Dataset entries
===

-- ==== Sys2Proof/Machine/State.lean ====
section
/-! DEFINITION. Machine/State: everything the spec gives one package, as plain data; the reasons a step can stop; reset. -/

namespace Sys2Proof.Machine

/-- Where a fixed-latency result goes (R299, R366). -/
inductive WbDest where
  /-- A scalar register. -/
  | sreg (n : Nat) (v : Word)
  /-- A predicate. -/
  | pred (n : Nat) (v : Bool)
  /-- The words a vector operand field names (R60): word `i` of the value goes to lane `i`. -/
  | vop (x : Nat) (v : BitVec 4096)
  /-- Bits off to off + len − 1 of a packed register. -/
  | qbits (q off len : Nat) (v : BitVec 4096)
  /-- Bits off to off + len − 1 of a scale companion. -/
  | qcomp (q off len : Nat) (v : BitVec 256)
deriving DecidableEq, Repr

/-- A fixed-latency result on its way: the active cycle it lands in and the order of issue. -/
structure WbEntry where
  land : Nat
  seq : Nat
  dest : WbDest
deriving DecidableEq, Repr

/-- A rational operation in flight (R198, R199): opcode and function code, destination (register, or pair k of a compare),
operands and the SCR read at issue, the active cycle it lands in, whether a loop operation of its bundle overrides its
predicates (R169), its count of cycles (R303), and its slot value (R365). -/
structure RatOp where
  op : Nat
  fn : Nat
  d : Nat
  a : Word
  b : Word
  scr : Word
  land : Nat
  void : Bool
  lat : Nat
  word : Nat
deriving DecidableEq, Repr

/-- One row of a slot or one column of a weight plane: elements, scale bytes, 3-bit block classes (R57, R88). -/
structure MxRow where
  el : BitVec 2048
  sc : BitVec 128
  cl : BitVec 48
deriving DecidableEq, Repr

/-- States of an operand slot (R58). -/
inductive SlotState where
  | free | claimed | filling | full
deriving DecidableEq, Repr

/-- An operand slot (R57, R58): its state, format (0 MXINT16, 1 MXINT8, 2 MXINT6, 3 MXINT4), block size and rows; `epoch`
numbers the unknown contents of rows never written since the claim. -/
structure OSlot where
  st : SlotState
  fmt : Nat
  blk : Nat
  rows : Sp MxRow
  epoch : Nat
deriving DecidableEq, Repr

/-- A weight plane (R226, R233): loaded or not, format, K block size, columns of B. -/
structure Plane where
  loaded : Bool
  fmt : Nat
  blk : Nat
  cols : Sp MxRow
deriving DecidableEq, Repr

/-- A row of A on its way through the array: its row, the operand-slot row that entered, and the accumulator row as an
accumulating form read it (R235). -/
structure XRow where
  i : Nat
  a : MxRow
  old : BitVec 4096
deriving DecidableEq, Repr

/-- A matrix operation issued and unfinished (R231): order of issue, slot value and fields, remaining start delay; once
launched, the cycles it has advanced since, the mode value as read, plane and weights read, stream as read, rows entered, rows
in the array (of `mtrans`, the slot rows read), block size of the operand slot, rows done, rows placed or sent, cycles its rows
have slipped (R309), and the words of the window it drains to (R243). -/
structure XOp where
  seq : Nat
  word : Nat
  op : Nat
  t : Nat
  os : Nat
  mm : Nat
  delay : Nat
  launched : Bool
  age : Nat
  mode : Word
  plane : Nat
  wts : Plane
  ablk : Nat
  str : BitVec 256
  entered : Nat
  fly : List XRow
  done : Nat
  placed : Nat
  slip : Nat
  win : List Nat
deriving DecidableEq, Repr

/-- A fill in progress (R215): slot, stream as the fill walks it, next row, source handle's GEN, cycles left until it is FULL once row
127 is read, how many of the cycles that the next row's lines take it has had (R304), and the order of issue of its bundle. -/
structure Fill where
  os : Nat
  stn : Nat
  str : BitVec 256
  next : Nat
  gen : Nat
  fullAt : Option Nat
  lost : Nat
  seq : Nat
deriving DecidableEq, Repr

/-- A row of `mdrain.fab` in the drain port's queue or on its way (R243): the operation's order of issue, the words of its window,
offset, bytes, landing counter, flits the quad's port has still to take (R14). -/
structure DrainRow where
  op : Nat
  win : List Nat
  off : Nat
  bytes : List Byte
  lct : Nat
  left : Nat
  sent : Bool
  tag : Nat
  acked : Bool
deriving DecidableEq, Repr

/-- What a G operation of the queue is waiting for (R218, R359, R360). -/
inductive GStat where
  /-- Not yet performed. -/
  | ready
  /-- Its translation missed and a walk is under way. -/
  | walk
  /-- Parked: cause and reason code (R360). -/
  | parked (cause detail : Nat)
  /-- Sent through the hub under a tag; its reply completes it. -/
  | sent (tag : Nat)
  /-- An `amo.sc` on its way to the wheel: the active cycle it arrives in, and the cycle of the clock once arrived (R116, R313). -/
  | wheel (arriveAct : Nat) (arrived : Option Nat)
deriving DecidableEq, Repr

/-- Kinds of G operation (R155, R218 to R225). -/
inductive GKind where
  | load | store | loadAcq | storeRel | ldv | stv | amo | amoSc | probe
deriving DecidableEq, Repr

/-- A cached translation (R359): ASID, class (0 range, 1 window, 2 page), index or window number, the virtual addresses it
covers (lo to hi − 1) and its words as read. -/
structure XEnt where
  asid : Nat
  cls : Nat
  n : Nat
  lo : Nat
  hi : Nat
  w : List Nat
deriving DecidableEq, Repr

/-- A table walk under way on a die: the address space and address, the G operations (core, order of issue) it will answer and
the cores that prefetch (R359, R224). Each operation stands with the address it waits for. -/
structure Walk where
  die : Nat
  asid : Nat
  va : Nat
  who : List (Nat × Nat × Nat)
  pf : List Nat
deriving DecidableEq, Repr

/-- A G operation, or one part of it (R114), not yet performed (R218): order of issue, slot value, kind, function, size in bytes,
virtual address, byte offset of the part in the access, data or operand (for a load: parts returned so far), compare value,
version, destination register, cycle of issue in device time, its bytes counted in PBC (R107), its way through the quad's port to another
die's stack (0 not needed so far, 1 it waits there, 2 it has passed; R12, R14), and its status. -/
structure GOp where
  seq : Nat
  word : Nat
  kind : GKind
  fn : Nat
  size : Nat
  va : Word
  off : Nat
  data : Word
  cmp : Word
  ver : Nat
  dst : Nat
  t0 : Nat
  cnt : Nat
  hub : Nat
  st : GStat
deriving DecidableEq, Repr

/-- A live combining-buffer entry (R118): the line's virtual address over 128, the window it belongs to and its words as its stores
found them, its bytes and which of them are written, the landing counter it counts for, the cycle of its last write and the order of its allocation. -/
structure CombEntry where
  line : Nat
  win : Nat
  w : List Nat
  mask : BitVec 128
  data : BitVec 1024
  land : Option Word
  last : Nat
  ord : Nat
  /-- Marked to leave: a flush event has named it. -/
  due : Bool
deriving DecidableEq, Repr

/-- A write that has left the core and whose placement is awaited (R107): tag, bytes, whether it left this package, the token of the
engine command that wrote it, if one did (R105, R115), whether it goes to a STRONG page (R113), whether its acknowledgement has come, and
whether it is known to have been dropped (log 82). -/
structure Unacked where
  tag : Nat
  bytes : Nat
  fabric : Bool
  eng : Option Nat
  strong : Bool
  acked : Bool
  lost : Bool
deriving DecidableEq, Repr

/-- A piece of a transfer not yet placed (R106, R264): the core whose handle table and counters it goes by, whether its place is a
virtual address, the handle and its GEN, the offset or address, the bytes, the tag of the read that will bring them, and its way through
the quad's port to another die's stack (as of a G operation). -/
structure Piece where
  core : Nat
  isVa : Bool
  h : Nat
  gen : Nat
  at_ : Nat
  data : List Byte
  tag : Option Nat
  hub : Nat
deriving DecidableEq, Repr

/-- An engine command (R261 to R287): a number of its own, order of issue, opcode, token produced and tokens consumed, record place and
the GEN of its handle, operands, predicate; once started: the record as read once, pieces to place, status code, bytes counted,
cores whose arrival was dropped, tags of replies awaited, a parked address, progress of its own, when it issued; the GENs of the handles
its record names, as they stood when it started (core, handle, GEN; R213); and, while it waits on a counter, whether it has an entry of
the die's monitor table, its next poll and its interval in ns (R109). -/
structure Cmd where
  id : Nat
  seq : Nat
  op : Nat
  tok : Nat
  cons : List Nat
  recw : Word
  recGen : Nat
  x : Word
  y : Word
  pd : Nat
  started : Bool
  recb : List Byte
  pieces : List Piece
  code : Nat
  count : Nat
  drop : Nat
  waits : List Nat
  parked : Option (Nat × Nat)
  prog : List Nat
  t0 : Nat
  gens : List (Nat × Nat × Nat)
  reg : Bool
  poll : Nat
  ivl : Nat
deriving DecidableEq, Repr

===

__EXERCISE DIRECTIONS__
Each line from the top of the data, up to and including the line that contains "A predicate. -/", should be set down exactly.

__REPLY__
-- ==== Sys2Proof/Machine/State.lean ====
section
/-! DEFINITION. Machine/State: everything the spec gives one package, as plain data; the reasons a step can stop; reset. -/

namespace Sys2Proof.Machine

/-- Where a fixed-latency result goes (R299, R366). -/
inductive WbDest where
  /-- A scalar register. -/
  | sreg (n : Nat) (v : Word)
  /-- A predicate. -/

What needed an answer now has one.